-- ==== Sys2Proof/WellFormed.lean ====
section
/-! DEFINITION. Well-formed commands: every field fits the bits that the layouts of chapter 11 give it, so that the command
can stand on the link. Values that fit but lie outside a rule's range are well formed; the rule refuses them. A frame whose payload is
longer than 528 bytes is never followed to the end of its fields (R187), so no command that gives a frame by its fields is one: such a
frame is spelled by its bytes, in FRAME_OUT_OF_FORM or CHECK_WORD_WRONG. -/

namespace Sys2Proof

/-- Fits `n` bits. -/
def fits (n v : Nat) : Bool := v < 2 ^ n

/-- Fits a signed 16-bit field. -/
def fitsSigned (v : Int) : Bool := -32768 ≤ v && v < 32768

namespace Hdr
def wf (h : Hdr) : Bool := fits 4 h.src && fits 4 h.dst
end Hdr

namespace Key
def wf (k : Key) : Bool := fits 8 k.face && fits 16 k.index
end Key

namespace KeyRange
def wf (r : KeyRange) : Bool := r.first.wf && r.last.wf
end KeyRange

namespace Span
def wf (s : Span) : Bool := fits 8 s.face && fits 16 s.first && fits 16 s.last
end Span

namespace Arb
def wf (a : Arb) : Bool := fits 2 a.cls && fits 4 a.kind && fits 4 a.src
end Arb

namespace RawFrame
/-- The length field has ten bits; a length above 528 is a form disturbance (R187). -/
def wf (f : RawFrame) : Bool :=
  fits 2 f.cls && fits 4 f.kind && fits 4 f.src && fits 4 f.dst && fits 10 f.payload.length
end RawFrame

namespace RawReply
/-- The length field has ten bits; a length above 528 is a form disturbance (R187). -/
def wf (r : RawReply) : Bool :=
  fits 4 r.src && fits 4 r.dst && fits 2 r.status && fits 10 r.payload.length
end RawReply

namespace CodeEntry
def wf (e : CodeEntry) : Bool := fits 12 e.isolated && fits 16 e.final && fits 16 e.initial && fits 16 e.medial
end CodeEntry

namespace LigEntry
def wf (e : LigEntry) : Bool := fits 16 e.first && fits 16 e.second && fits 16 e.ligature
end LigEntry

namespace HeaderFields
def wf (f : HeaderFields) : Bool :=
  fits 16 f.codeBase && fits 16 f.codeCount && fits 8 f.ligCount && fits 16 f.spaceCode && fits 16 f.spaceWidth
end HeaderFields

namespace RunFrame
def wf (r : RunFrame) : Bool :=
  fits 8 r.table && fits 8 r.dir && fits 8 r.face && fits 8 r.size && fits 8 r.codes.length && r.codes.all (fits 16)
end RunFrame

namespace LineFrame
/-- The payload length of the LINE frame (11.3). -/
def payloadLength (l : LineFrame) : Nat := 10 + (l.runs.map fun r => 5 + 2 * r.codes.length).sum

def wf (l : LineFrame) : Bool :=
  fits 16 l.number && fits 16 l.measure && fits 16 l.leading && fits 8 l.mode && fits 8 l.baseDir && fits 8 l.squeeze
    && fits 8 l.runs.length && l.runs.all RunFrame.wf && l.payloadLength ≤ Config.maxPayload
end LineFrame

namespace AnnounceFrame
def wf (a : AnnounceFrame) : Bool :=
  a.first.wf && a.last.wf && fits 16 a.version && fits 8 a.ways.length
    && a.ways.all (fun w => fits 8 w.primary && fits 8 w.alternate)
end AnnounceFrame

namespace LoadFields
def wf (f : LoadFields) : Bool :=
  f.key.wf && fits 8 f.pieceCount && fits 16 f.advanceWidth && fitsSigned f.originX && fitsSigned f.originY
    && fits 16 f.imageLength
end LoadFields

namespace AlarmFrame
def wf (a : AlarmFrame) : Bool := fits 8 a.line && fits 8 a.column && fits 8 a.page && fits 8 a.autoCut
end AlarmFrame

namespace ControlCmd
/-- The bytes that a command takes in a CONTROL frame: its code and its fields (11.3). -/
def length : ControlCmd → Nat
  | .pageBegin _ _ _ => 5
  | .alarmSet _ => 6
  | .pageEnd | .run | .stop | .cut | .galleyReset | .proofOn | .proofOff | .proceed | .clearFlags | .stationClear => 1

/-- The payload length of a CONTROL frame (11.3). -/
def payloadLength (cs : List ControlCmd) : Nat := 1 + (cs.map length).sum

def wf : ControlCmd → Bool
  | .pageBegin c d t => fits 8 c && fits 8 d && fits 16 t
  | .alarmSet a => a.wf
  | _ => true
end ControlCmd

namespace PolicyFrame
def fieldWf : Option Nat → Bool
  | some v => fits 8 v
  | none => true

def wf (p : PolicyFrame) : Bool :=
  fieldWf p.threshold && fieldWf p.drip && fieldWf p.sparing && fieldWf p.patrol && fieldWf p.thaw && fieldWf p.force
end PolicyFrame

namespace Instr

/-- A command that the link, the head, the store port or the straps can give. -/
def wf : Instr → Bool
  | .powerOnReset _ _ | .stationReset _ _ => true
  | .fetch h k _ => h.wf && k.wf
  | .enrol h st b _ _ n => h.wf && fits 8 st && fits 8 b && fits 16 n
  | .announce h a => h.wf && a.wf
  | .withdraw h rs => h.wf && rs.length ≤ 87 && rs.all KeyRange.wf
  | .invalidate h sp | .discard h sp => h.wf && sp.wf
  | .threshold h v | .dripInterval h v | .sparingEnable h v | .patrolEnable h v | .thaw h v | .force h v => h.wf && fits 8 v
  | .line h l => h.wf && l.wf
  | .pageBegin h c d t => h.wf && (ControlCmd.pageBegin c d t).wf
  | .alarmSet h a => h.wf && a.wf
  | .pageEnd h | .run h | .stop h | .cut h | .galleyReset h | .proofOn h | .proofOff h | .proceed h | .clearFlags h
  | .stationClear h => h.wf
  | .header h t f => h.wf && fits 8 t && f.wf
  | .classBlock h t n es => h.wf && fits 8 t && fits 16 n && es.length ≤ 65 && es.all CodeEntry.wf
  | .ligature h t n es => h.wf && fits 8 t && fits 8 n && es.length ≤ 87 && es.all LigEntry.wf
  | .commit h t => h.wf && fits 8 t
  | .loadPiece0 h f bs => h.wf && f.wf && bs.length ≤ Config.maxPayload - 13
  | .loadPiece h k n c bs => h.wf && k.wf && 1 ≤ n && fits 8 n && fits 8 c && bs.length ≤ Config.maxPayload - 5
  | .lineReport h p | .notice h p => h.wf && fits 10 p.length
  | .frameOutOfForm f | .checkWordWrong f _ => f.wf
  | .frameObserved x => x.hdr.wf
  | .contend os => os.all Arb.wf
  | .reply r _ => r.wf
  | .deferTimer k => k.wf
  | .control h cs => h.wf && fits 8 cs.length && cs.all ControlCmd.wf && ControlCmd.payloadLength cs ≤ Config.maxPayload
  | .storePolicy h p => h.wf && p.wf
  | .sendAttemptEnd _ _ | .disturbance | .stallLimit | .freeCondition | .holdLimit _ | .replySent | .serve _ | .loadWrite
  | .localRead _ | .copyStep _ | .patrolStep _ | .patrolInterval | .copyInterval | .lineTake | .exposed | .cutDone
  | .ready | .filmLow | .filmOut | .headFault | .closeExpiry | .closeComplete | .enrolOffer | .enrolWaitExpiry
  | .closeTimerTick => true

end Instr

end Sys2Proof
end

» **What is expected**
Restate every line of the data word for word.

» **Output below**
-- ==== Sys2Proof/WellFormed.lean ====
section
/-! DEFINITION. Well-formed commands: every field fits the bits that the layouts of chapter 11 give it, so that the command
can stand on the link. Values that fit but lie outside a rule's range are well formed; the rule refuses them. A frame whose payload is
longer than 528 bytes is never followed to the end of its fields (R187), so no command that gives a frame by its fields is one: such a
frame is spelled by its bytes, in FRAME_OUT_OF_FORM or CHECK_WORD_WRONG. -/

namespace Sys2Proof

/-- Fits `n` bits. -/
def fits (n v : Nat) : Bool := v < 2 ^ n

/-- Fits a signed 16-bit field. -/
def fitsSigned (v : Int) : Bool := -32768 ≤ v && v < 32768

namespace Hdr
def wf (h : Hdr) : Bool := fits 4 h.src && fits 4 h.dst
end Hdr

namespace Key
def wf (k : Key) : Bool := fits 8 k.face && fits 16 k.index
end Key

namespace KeyRange
def wf (r : KeyRange) : Bool := r.first.wf && r.last.wf
end KeyRange

namespace Span
def wf (s : Span) : Bool := fits 8 s.face && fits 16 s.first && fits 16 s.last
end Span

namespace Arb
def wf (a : Arb) : Bool := fits 2 a.cls && fits 4 a.kind && fits 4 a.src
end Arb

namespace RawFrame
/-- The length field has ten bits; a length above 528 is a form disturbance (R187). -/
def wf (f : RawFrame) : Bool :=
  fits 2 f.cls && fits 4 f.kind && fits 4 f.src && fits 4 f.dst && fits 10 f.payload.length
end RawFrame

namespace RawReply
/-- The length field has ten bits; a length above 528 is a form disturbance (R187). -/
def wf (r : RawReply) : Bool :=
  fits 4 r.src && fits 4 r.dst && fits 2 r.status && fits 10 r.payload.length
end RawReply

namespace CodeEntry
def wf (e : CodeEntry) : Bool := fits 12 e.isolated && fits 16 e.final && fits 16 e.initial && fits 16 e.medial
end CodeEntry

namespace LigEntry
def wf (e : LigEntry) : Bool := fits 16 e.first && fits 16 e.second && fits 16 e.ligature
end LigEntry

namespace HeaderFields
def wf (f : HeaderFields) : Bool :=
  fits 16 f.codeBase && fits 16 f.codeCount && fits 8 f.ligCount && fits 16 f.spaceCode && fits 16 f.spaceWidth
end HeaderFields

namespace RunFrame
def wf (r : RunFrame) : Bool :=
  fits 8 r.table && fits 8 r.dir && fits 8 r.face && fits 8 r.size && fits 8 r.codes.length && r.codes.all (fits 16)
end RunFrame

namespace LineFrame
/-- The payload length of the LINE frame (11.3). -/
def payloadLength (l : LineFrame) : Nat := 10 + (l.runs.map fun r => 5 + 2 * r.codes.length).sum

def wf (l : LineFrame) : Bool :=
  fits 16 l.number && fits 16 l.measure && fits 16 l.leading && fits 8 l.mode && fits 8 l.baseDir && fits 8 l.squeeze
    && fits 8 l.runs.length && l.runs.all RunFrame.wf && l.payloadLength ≤ Config.maxPayload
end LineFrame

namespace AnnounceFrame
def wf (a : AnnounceFrame) : Bool :=
  a.first.wf && a.last.wf && fits 16 a.version && fits 8 a.ways.length
    && a.ways.all (fun w => fits 8 w.primary && fits 8 w.alternate)
end AnnounceFrame

namespace LoadFields
def wf (f : LoadFields) : Bool :=
  f.key.wf && fits 8 f.pieceCount && fits 16 f.advanceWidth && fitsSigned f.originX && fitsSigned f.originY
    && fits 16 f.imageLength
end LoadFields

namespace AlarmFrame
def wf (a : AlarmFrame) : Bool := fits 8 a.line && fits 8 a.column && fits 8 a.page && fits 8 a.autoCut
end AlarmFrame

namespace ControlCmd
/-- The bytes that a command takes in a CONTROL frame: its code and its fields (11.3). -/
def length : ControlCmd → Nat
  | .pageBegin _ _ _ => 5
  | .alarmSet _ => 6
  | .pageEnd | .run | .stop | .cut | .galleyReset | .proofOn | .proofOff | .proceed | .clearFlags | .stationClear => 1

/-- The payload length of a CONTROL frame (11.3). -/
def payloadLength (cs : List ControlCmd) : Nat := 1 + (cs.map length).sum

def wf : ControlCmd → Bool
  | .pageBegin c d t => fits 8 c && fits 8 d && fits 16 t
  | .alarmSet a => a.wf
  | _ => true
end ControlCmd

namespace PolicyFrame
def fieldWf : Option Nat → Bool
  | some v => fits 8 v
  | none => true

def wf (p : PolicyFrame) : Bool :=
  fieldWf p.threshold && fieldWf p.drip && fieldWf p.sparing && fieldWf p.patrol && fieldWf p.thaw && fieldWf p.force
end PolicyFrame

namespace Instr

/-- A command that the link, the head, the store port or the straps can give. -/
def wf : Instr → Bool
  | .powerOnReset _ _ | .stationReset _ _ => true
  | .fetch h k _ => h.wf && k.wf
  | .enrol h st b _ _ n => h.wf && fits 8 st && fits 8 b && fits 16 n
  | .announce h a => h.wf && a.wf
  | .withdraw h rs => h.wf && rs.length ≤ 87 && rs.all KeyRange.wf
  | .invalidate h sp | .discard h sp => h.wf && sp.wf
  | .threshold h v | .dripInterval h v | .sparingEnable h v | .patrolEnable h v | .thaw h v | .force h v => h.wf && fits 8 v
  | .line h l => h.wf && l.wf
  | .pageBegin h c d t => h.wf && (ControlCmd.pageBegin c d t).wf
  | .alarmSet h a => h.wf && a.wf
  | .pageEnd h | .run h | .stop h | .cut h | .galleyReset h | .proofOn h | .proofOff h | .proceed h | .clearFlags h
  | .stationClear h => h.wf
  | .header h t f => h.wf && fits 8 t && f.wf
  | .classBlock h t n es => h.wf && fits 8 t && fits 16 n && es.length ≤ 65 && es.all CodeEntry.wf
  | .ligature h t n es => h.wf && fits 8 t && fits 8 n && es.length ≤ 87 && es.all LigEntry.wf
  | .commit h t => h.wf && fits 8 t
  | .loadPiece0 h f bs => h.wf && f.wf && bs.length ≤ Config.maxPayload - 13
  | .loadPiece h k n c bs => h.wf && k.wf && 1 ≤ n && fits 8 n && fits 8 c && bs.length ≤ Config.maxPayload - 5
  | .lineReport h p | .notice h p => h.wf && fits 10 p.length
  | .frameOutOfForm f | .checkWordWrong f _ => f.wf
  | .frameObserved x => x.hdr.wf
  | .contend os => os.all Arb.wf
  | .reply r _ => r.wf
  | .deferTimer k => k.wf
  | .control h cs => h.wf && fits 8 cs.length && cs.all ControlCmd.wf && ControlCmd.payloadLength cs ≤ Config.maxPayload
  | .storePolicy h p => h.wf && p.wf
  | .sendAttemptEnd _ _ | .disturbance | .stallLimit | .freeCondition | .holdLimit _ | .replySent | .serve _ | .loadWrite
  | .localRead _ | .copyStep _ | .patrolStep _ | .patrolInterval | .copyInterval | .lineTake | .exposed | .cutDone
  | .ready | .filmLow | .filmOut | .headFault | .closeExpiry | .closeComplete | .enrolOffer | .enrolWaitExpiry
  | .closeTimerTick => true

end Instr

end Sys2Proof
end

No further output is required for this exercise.